_Input records_:
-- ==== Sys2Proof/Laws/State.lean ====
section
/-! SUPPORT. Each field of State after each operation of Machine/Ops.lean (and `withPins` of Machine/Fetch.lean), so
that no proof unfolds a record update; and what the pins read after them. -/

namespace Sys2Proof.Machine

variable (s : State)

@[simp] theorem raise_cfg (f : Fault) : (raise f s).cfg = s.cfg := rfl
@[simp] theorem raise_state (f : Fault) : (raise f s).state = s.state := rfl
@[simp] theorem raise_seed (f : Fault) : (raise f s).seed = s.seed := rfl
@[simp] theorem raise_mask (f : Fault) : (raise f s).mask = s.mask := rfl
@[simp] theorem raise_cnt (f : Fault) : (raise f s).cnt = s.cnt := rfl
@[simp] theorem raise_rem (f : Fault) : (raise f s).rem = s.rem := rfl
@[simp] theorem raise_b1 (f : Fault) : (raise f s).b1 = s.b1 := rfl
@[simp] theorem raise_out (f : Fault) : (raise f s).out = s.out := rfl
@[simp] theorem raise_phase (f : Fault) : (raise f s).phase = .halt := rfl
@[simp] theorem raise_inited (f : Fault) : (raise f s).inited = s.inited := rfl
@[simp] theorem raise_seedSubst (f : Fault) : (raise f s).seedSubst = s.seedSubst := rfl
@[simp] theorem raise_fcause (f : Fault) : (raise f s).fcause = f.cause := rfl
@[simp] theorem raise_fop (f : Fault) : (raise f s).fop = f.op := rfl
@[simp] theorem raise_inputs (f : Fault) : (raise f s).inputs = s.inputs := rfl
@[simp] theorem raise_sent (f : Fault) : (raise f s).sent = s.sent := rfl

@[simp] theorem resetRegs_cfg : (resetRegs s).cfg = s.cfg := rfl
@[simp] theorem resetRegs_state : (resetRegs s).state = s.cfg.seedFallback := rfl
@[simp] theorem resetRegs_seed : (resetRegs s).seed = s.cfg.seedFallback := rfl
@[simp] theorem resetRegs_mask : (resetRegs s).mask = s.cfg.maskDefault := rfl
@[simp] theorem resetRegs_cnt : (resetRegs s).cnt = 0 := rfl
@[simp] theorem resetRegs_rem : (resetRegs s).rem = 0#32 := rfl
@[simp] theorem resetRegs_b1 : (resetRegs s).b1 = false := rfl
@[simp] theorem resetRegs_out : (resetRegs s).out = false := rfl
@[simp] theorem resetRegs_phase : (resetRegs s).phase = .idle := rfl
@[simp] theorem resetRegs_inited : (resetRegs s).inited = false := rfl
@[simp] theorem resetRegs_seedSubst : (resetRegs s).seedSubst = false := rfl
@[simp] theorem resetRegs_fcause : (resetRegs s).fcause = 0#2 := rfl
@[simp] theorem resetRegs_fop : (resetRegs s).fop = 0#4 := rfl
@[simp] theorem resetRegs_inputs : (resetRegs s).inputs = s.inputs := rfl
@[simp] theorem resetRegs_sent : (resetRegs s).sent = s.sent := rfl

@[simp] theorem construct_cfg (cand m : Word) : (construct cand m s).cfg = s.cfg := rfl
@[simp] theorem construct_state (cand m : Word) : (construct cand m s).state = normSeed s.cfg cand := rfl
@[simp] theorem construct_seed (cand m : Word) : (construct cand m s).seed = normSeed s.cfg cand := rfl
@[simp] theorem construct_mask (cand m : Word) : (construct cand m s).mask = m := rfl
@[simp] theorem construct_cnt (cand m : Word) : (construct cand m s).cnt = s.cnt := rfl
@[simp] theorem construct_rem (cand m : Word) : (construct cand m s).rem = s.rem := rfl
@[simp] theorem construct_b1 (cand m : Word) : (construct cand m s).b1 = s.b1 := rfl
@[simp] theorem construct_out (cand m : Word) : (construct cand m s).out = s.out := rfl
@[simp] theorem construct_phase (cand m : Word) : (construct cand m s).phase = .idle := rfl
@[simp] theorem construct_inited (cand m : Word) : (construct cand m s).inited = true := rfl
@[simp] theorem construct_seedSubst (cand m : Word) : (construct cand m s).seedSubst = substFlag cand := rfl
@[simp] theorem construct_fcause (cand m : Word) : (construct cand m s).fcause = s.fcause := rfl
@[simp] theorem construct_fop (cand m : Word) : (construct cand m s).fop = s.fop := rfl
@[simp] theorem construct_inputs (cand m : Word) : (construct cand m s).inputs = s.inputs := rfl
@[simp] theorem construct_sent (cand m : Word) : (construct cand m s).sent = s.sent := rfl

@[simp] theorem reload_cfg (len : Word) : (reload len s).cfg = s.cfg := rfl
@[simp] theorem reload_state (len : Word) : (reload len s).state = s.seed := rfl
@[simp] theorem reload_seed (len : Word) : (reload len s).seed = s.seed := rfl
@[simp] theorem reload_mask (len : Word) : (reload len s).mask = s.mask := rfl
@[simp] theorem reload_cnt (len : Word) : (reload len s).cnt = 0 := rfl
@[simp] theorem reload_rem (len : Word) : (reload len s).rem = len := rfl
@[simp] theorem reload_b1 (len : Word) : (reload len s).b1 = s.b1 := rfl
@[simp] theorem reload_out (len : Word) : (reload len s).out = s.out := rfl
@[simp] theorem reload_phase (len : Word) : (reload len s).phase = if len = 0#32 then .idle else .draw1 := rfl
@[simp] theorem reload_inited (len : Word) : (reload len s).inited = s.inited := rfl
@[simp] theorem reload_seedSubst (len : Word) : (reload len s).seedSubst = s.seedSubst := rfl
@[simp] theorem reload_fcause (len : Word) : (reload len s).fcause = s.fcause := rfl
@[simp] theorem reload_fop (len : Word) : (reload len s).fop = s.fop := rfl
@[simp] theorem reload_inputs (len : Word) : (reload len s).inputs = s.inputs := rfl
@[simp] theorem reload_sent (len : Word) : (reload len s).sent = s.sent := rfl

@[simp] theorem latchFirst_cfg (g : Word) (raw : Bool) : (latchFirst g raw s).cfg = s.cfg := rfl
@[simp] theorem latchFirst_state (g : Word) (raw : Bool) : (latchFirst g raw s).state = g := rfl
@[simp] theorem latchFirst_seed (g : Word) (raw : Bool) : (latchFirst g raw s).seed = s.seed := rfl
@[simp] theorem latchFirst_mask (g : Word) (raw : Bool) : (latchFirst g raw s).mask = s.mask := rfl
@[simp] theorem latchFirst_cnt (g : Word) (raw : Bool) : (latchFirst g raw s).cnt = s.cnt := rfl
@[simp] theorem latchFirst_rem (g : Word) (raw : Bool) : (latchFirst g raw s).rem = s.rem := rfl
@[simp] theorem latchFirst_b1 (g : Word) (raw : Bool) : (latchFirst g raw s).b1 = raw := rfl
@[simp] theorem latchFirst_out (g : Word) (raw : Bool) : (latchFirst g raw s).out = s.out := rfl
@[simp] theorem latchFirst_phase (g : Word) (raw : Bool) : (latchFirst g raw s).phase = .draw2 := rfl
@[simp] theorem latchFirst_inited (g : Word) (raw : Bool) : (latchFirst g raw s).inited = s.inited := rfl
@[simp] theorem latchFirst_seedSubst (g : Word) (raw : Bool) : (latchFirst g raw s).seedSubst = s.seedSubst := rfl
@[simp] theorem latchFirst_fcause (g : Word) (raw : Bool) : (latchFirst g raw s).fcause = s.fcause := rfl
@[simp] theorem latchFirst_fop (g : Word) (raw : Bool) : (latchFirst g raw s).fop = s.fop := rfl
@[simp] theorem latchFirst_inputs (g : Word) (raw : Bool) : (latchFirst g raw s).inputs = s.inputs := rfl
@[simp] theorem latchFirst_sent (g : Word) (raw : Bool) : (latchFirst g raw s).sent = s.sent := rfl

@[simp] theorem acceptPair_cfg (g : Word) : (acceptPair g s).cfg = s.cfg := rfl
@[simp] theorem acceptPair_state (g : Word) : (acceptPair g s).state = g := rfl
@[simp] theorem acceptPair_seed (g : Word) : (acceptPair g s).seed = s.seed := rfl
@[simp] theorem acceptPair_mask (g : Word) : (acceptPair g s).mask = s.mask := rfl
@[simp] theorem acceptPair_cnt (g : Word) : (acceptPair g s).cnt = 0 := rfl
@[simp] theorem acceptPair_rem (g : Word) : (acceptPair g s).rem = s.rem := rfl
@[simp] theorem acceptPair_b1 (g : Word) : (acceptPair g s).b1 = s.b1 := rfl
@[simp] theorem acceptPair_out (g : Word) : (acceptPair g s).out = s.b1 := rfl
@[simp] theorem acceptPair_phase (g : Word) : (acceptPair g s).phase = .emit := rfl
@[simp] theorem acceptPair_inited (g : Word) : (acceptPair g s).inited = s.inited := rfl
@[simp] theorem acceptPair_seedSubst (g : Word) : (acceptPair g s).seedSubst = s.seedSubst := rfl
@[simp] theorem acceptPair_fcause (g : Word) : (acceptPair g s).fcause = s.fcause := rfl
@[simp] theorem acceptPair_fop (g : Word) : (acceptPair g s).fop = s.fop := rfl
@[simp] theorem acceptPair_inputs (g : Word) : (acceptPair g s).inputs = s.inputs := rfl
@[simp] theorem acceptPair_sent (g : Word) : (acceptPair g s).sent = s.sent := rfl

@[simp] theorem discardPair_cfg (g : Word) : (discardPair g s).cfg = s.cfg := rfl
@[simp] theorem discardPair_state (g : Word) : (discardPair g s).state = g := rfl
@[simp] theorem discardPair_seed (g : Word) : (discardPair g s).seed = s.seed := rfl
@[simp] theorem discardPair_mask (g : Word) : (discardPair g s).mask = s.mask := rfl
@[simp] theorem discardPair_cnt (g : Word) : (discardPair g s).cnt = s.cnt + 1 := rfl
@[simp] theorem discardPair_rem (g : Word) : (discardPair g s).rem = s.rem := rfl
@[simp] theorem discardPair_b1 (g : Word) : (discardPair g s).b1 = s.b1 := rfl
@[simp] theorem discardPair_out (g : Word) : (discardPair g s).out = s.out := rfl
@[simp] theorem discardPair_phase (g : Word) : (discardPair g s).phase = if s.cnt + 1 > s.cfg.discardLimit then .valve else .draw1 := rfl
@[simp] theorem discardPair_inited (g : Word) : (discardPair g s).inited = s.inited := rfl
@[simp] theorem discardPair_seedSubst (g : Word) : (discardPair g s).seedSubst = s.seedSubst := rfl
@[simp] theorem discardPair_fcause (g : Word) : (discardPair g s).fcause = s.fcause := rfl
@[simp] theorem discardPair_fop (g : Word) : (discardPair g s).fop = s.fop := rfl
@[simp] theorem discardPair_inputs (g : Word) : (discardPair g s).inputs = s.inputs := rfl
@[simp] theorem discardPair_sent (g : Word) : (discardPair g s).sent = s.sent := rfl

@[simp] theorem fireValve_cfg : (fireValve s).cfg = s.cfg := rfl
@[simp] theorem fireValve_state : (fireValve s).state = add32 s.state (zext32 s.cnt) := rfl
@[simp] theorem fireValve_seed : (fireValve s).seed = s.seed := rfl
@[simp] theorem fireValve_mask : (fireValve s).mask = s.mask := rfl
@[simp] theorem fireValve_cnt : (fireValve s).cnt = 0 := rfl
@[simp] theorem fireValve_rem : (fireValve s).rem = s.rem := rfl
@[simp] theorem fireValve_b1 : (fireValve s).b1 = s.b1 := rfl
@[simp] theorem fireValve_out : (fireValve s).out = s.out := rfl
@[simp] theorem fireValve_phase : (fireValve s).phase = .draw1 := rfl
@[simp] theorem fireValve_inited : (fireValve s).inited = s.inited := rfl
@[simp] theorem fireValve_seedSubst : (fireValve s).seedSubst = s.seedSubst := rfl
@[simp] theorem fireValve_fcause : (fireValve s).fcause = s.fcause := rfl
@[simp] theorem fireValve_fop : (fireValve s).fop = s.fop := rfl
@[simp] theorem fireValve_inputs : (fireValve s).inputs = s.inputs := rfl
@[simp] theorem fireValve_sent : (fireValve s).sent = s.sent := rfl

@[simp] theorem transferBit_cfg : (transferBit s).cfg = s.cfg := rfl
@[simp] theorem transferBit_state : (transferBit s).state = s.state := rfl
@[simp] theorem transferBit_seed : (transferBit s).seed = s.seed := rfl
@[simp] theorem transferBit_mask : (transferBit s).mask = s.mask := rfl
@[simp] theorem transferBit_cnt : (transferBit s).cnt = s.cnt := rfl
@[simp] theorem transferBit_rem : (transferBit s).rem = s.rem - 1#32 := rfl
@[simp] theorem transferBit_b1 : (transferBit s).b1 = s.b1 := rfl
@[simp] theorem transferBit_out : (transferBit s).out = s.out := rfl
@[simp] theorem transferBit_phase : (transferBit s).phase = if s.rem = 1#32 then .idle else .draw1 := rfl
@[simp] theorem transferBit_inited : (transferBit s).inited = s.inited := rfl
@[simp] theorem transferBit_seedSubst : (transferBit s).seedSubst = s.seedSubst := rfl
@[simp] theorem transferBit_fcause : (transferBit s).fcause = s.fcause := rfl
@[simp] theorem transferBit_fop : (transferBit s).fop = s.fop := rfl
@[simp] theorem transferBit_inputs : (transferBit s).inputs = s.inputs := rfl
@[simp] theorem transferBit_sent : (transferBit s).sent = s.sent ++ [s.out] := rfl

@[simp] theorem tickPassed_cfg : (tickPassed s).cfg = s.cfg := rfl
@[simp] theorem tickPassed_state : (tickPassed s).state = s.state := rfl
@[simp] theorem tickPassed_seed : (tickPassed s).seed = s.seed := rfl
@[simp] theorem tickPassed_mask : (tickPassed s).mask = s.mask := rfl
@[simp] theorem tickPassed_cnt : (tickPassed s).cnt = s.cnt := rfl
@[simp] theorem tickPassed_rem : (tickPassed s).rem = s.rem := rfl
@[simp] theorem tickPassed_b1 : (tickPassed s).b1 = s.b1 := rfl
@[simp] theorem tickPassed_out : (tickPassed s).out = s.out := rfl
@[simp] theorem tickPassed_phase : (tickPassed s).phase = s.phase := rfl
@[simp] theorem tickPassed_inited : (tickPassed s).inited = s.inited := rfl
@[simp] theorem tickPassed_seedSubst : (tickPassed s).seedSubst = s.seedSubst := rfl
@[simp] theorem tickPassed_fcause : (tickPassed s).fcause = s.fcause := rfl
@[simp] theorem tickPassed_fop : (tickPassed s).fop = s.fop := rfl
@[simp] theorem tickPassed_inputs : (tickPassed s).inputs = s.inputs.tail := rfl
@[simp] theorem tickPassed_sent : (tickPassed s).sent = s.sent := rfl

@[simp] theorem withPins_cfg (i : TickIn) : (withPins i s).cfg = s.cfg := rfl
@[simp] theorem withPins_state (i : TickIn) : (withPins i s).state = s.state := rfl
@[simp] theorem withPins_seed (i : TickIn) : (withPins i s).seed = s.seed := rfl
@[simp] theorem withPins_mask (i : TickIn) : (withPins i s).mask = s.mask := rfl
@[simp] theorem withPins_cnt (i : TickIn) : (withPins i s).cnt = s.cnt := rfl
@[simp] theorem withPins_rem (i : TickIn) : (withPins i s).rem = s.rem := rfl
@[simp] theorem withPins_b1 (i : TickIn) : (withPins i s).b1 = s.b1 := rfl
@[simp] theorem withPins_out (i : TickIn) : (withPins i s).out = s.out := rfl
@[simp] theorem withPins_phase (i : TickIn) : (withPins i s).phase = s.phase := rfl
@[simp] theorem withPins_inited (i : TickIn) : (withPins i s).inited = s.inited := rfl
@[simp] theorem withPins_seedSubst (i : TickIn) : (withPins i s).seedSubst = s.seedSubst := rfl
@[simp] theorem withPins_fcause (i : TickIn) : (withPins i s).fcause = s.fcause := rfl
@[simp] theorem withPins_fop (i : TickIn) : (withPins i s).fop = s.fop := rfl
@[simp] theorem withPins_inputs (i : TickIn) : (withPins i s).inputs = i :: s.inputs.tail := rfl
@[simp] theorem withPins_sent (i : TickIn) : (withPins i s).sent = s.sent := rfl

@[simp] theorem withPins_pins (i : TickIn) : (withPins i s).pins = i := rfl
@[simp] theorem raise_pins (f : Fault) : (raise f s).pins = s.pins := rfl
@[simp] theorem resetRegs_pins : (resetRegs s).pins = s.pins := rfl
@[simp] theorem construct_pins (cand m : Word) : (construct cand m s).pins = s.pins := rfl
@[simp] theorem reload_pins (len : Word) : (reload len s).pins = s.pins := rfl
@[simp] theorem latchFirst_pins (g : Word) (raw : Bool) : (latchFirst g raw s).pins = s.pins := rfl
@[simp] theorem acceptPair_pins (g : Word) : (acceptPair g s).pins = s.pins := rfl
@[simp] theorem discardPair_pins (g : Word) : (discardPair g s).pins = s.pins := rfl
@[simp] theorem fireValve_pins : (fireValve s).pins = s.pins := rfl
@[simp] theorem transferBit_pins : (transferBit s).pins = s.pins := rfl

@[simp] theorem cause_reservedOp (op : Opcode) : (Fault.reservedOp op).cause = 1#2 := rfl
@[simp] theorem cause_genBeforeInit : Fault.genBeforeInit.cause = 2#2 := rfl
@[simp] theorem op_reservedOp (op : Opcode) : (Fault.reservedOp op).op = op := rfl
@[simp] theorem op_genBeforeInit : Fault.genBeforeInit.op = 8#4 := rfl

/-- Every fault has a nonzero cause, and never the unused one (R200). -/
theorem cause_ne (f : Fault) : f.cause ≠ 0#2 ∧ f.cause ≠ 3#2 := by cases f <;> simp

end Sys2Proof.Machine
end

* * *

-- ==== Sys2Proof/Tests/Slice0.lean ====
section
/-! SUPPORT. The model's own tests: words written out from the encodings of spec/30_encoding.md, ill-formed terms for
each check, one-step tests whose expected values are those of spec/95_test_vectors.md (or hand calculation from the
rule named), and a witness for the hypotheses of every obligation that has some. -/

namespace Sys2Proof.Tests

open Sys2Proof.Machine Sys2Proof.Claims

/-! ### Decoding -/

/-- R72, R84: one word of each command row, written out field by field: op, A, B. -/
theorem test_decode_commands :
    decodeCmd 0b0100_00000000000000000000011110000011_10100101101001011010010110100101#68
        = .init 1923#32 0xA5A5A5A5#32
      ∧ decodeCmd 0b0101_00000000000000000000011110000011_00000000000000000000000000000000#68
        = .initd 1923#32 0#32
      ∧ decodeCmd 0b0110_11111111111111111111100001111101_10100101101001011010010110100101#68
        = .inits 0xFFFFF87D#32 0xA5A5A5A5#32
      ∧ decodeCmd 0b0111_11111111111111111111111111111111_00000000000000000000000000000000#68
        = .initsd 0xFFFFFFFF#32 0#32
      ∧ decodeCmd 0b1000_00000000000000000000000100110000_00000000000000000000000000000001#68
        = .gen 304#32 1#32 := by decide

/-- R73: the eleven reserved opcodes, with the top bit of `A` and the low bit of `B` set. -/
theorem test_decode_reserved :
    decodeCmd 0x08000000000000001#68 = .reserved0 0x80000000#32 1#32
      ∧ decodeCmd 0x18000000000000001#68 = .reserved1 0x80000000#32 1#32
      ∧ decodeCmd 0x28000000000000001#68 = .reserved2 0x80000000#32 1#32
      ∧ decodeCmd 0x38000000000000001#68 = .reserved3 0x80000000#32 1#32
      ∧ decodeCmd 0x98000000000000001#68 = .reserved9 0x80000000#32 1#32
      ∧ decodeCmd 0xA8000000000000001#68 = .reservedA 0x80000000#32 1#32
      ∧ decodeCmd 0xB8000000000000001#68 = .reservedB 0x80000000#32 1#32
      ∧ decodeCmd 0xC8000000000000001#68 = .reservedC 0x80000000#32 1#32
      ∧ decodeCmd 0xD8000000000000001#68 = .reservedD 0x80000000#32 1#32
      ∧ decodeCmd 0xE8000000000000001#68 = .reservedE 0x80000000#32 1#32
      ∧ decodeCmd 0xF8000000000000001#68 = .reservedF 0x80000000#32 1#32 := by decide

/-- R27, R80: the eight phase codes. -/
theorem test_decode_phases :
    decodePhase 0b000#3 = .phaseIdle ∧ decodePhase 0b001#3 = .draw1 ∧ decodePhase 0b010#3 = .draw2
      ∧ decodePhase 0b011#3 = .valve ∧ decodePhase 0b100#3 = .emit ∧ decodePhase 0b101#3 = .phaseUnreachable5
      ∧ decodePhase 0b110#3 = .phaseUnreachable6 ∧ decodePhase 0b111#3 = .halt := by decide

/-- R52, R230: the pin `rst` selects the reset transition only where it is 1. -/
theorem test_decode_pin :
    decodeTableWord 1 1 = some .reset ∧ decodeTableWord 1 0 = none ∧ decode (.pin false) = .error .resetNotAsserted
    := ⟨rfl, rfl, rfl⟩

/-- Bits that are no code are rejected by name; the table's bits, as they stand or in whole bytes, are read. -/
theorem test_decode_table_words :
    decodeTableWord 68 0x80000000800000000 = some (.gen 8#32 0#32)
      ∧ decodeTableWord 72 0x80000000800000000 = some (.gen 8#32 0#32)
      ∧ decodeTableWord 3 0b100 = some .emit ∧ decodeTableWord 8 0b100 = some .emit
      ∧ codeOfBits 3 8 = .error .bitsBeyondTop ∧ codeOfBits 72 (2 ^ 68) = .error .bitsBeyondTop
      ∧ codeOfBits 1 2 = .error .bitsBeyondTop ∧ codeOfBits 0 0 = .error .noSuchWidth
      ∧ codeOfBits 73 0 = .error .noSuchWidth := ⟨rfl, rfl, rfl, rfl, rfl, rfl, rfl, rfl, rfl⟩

...

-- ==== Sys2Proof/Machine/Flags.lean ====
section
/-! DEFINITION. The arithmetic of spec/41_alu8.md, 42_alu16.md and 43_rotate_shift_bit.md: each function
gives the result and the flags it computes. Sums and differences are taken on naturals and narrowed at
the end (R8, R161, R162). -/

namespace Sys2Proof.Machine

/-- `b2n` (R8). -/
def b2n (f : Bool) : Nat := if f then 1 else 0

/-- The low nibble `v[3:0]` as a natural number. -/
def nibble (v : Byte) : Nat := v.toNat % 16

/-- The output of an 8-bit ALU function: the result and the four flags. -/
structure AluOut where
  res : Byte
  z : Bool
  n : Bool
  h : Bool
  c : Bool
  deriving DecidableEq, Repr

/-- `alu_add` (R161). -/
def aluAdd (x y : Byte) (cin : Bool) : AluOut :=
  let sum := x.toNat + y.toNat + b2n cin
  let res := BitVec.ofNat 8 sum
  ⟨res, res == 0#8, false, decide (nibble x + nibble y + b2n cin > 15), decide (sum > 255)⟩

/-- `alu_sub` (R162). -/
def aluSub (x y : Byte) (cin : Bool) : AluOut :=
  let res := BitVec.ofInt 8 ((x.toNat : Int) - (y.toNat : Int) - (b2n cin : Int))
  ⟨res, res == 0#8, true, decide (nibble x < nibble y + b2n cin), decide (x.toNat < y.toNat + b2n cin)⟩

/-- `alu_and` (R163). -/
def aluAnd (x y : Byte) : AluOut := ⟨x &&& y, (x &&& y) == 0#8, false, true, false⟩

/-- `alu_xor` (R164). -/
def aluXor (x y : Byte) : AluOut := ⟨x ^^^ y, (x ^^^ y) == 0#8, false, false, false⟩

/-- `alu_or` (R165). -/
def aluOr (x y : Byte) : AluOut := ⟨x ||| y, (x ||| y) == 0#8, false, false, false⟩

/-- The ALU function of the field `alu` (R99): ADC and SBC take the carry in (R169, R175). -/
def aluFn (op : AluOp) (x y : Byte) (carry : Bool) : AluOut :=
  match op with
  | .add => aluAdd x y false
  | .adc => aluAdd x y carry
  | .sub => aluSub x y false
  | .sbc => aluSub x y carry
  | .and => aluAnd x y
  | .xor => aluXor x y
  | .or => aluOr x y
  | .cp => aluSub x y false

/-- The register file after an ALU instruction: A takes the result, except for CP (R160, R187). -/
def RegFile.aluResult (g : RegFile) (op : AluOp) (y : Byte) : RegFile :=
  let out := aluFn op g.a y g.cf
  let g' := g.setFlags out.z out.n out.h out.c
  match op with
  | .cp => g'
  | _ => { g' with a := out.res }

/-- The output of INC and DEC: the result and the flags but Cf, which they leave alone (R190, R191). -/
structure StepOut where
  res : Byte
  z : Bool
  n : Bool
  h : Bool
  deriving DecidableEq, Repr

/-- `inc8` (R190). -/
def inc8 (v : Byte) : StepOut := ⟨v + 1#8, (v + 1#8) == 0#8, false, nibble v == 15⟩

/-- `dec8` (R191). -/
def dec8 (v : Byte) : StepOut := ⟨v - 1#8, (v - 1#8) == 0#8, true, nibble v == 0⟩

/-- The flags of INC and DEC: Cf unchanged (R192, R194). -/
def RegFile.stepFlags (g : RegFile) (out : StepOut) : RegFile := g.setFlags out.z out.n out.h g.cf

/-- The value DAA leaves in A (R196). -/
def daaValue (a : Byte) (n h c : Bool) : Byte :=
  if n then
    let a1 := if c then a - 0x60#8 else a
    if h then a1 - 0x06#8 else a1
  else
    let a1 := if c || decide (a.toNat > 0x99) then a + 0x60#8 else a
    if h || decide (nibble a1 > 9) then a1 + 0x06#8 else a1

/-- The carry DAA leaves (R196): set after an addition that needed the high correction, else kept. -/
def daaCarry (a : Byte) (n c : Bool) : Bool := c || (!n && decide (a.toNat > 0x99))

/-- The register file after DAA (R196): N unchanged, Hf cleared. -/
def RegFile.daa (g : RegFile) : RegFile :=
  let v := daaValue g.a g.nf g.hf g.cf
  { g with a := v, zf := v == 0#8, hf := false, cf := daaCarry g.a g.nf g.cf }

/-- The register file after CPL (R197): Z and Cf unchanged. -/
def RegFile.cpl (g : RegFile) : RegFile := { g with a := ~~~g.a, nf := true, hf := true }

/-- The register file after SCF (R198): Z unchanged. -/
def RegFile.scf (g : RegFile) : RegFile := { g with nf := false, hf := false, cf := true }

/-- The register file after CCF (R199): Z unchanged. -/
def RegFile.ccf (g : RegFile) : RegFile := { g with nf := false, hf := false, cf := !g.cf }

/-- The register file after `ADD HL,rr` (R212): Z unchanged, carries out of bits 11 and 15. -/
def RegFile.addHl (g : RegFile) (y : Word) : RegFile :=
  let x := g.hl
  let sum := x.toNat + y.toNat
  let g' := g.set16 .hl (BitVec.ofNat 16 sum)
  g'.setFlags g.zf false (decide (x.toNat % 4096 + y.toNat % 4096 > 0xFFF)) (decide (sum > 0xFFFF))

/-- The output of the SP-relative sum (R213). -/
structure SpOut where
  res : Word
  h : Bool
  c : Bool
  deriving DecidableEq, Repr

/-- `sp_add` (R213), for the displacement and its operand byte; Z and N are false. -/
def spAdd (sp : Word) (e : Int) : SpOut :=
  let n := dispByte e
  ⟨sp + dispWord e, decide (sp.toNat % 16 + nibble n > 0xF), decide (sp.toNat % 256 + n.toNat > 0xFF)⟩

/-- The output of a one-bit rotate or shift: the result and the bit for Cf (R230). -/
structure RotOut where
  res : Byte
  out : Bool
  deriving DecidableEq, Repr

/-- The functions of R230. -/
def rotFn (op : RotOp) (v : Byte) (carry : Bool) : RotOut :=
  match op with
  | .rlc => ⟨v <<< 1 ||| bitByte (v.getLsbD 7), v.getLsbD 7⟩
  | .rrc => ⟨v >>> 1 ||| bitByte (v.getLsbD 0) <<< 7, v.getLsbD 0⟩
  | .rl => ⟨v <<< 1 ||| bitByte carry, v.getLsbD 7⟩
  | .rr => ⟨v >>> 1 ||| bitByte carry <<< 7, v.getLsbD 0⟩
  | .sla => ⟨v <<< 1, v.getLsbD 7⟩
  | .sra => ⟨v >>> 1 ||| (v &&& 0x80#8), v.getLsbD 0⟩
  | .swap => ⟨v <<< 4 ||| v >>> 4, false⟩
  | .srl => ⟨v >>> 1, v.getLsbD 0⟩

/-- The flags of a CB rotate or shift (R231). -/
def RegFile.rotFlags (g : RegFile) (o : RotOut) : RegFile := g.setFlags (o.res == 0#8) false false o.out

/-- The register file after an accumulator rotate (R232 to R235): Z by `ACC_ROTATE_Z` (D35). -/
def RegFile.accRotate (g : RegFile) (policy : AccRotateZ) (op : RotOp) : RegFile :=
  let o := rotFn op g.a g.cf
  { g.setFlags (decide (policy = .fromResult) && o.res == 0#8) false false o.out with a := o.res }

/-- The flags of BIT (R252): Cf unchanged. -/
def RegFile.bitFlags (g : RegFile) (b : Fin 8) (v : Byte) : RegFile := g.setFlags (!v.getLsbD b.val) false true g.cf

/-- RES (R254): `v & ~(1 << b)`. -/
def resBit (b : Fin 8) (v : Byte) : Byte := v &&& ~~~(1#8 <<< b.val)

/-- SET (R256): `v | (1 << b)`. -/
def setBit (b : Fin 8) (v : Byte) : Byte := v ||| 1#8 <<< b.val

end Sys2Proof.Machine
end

_How to complete this task_: Counting only lines that hold the word "getLsbD", report how many there are in the listing above, as a number alone.

_Exercise result_: 8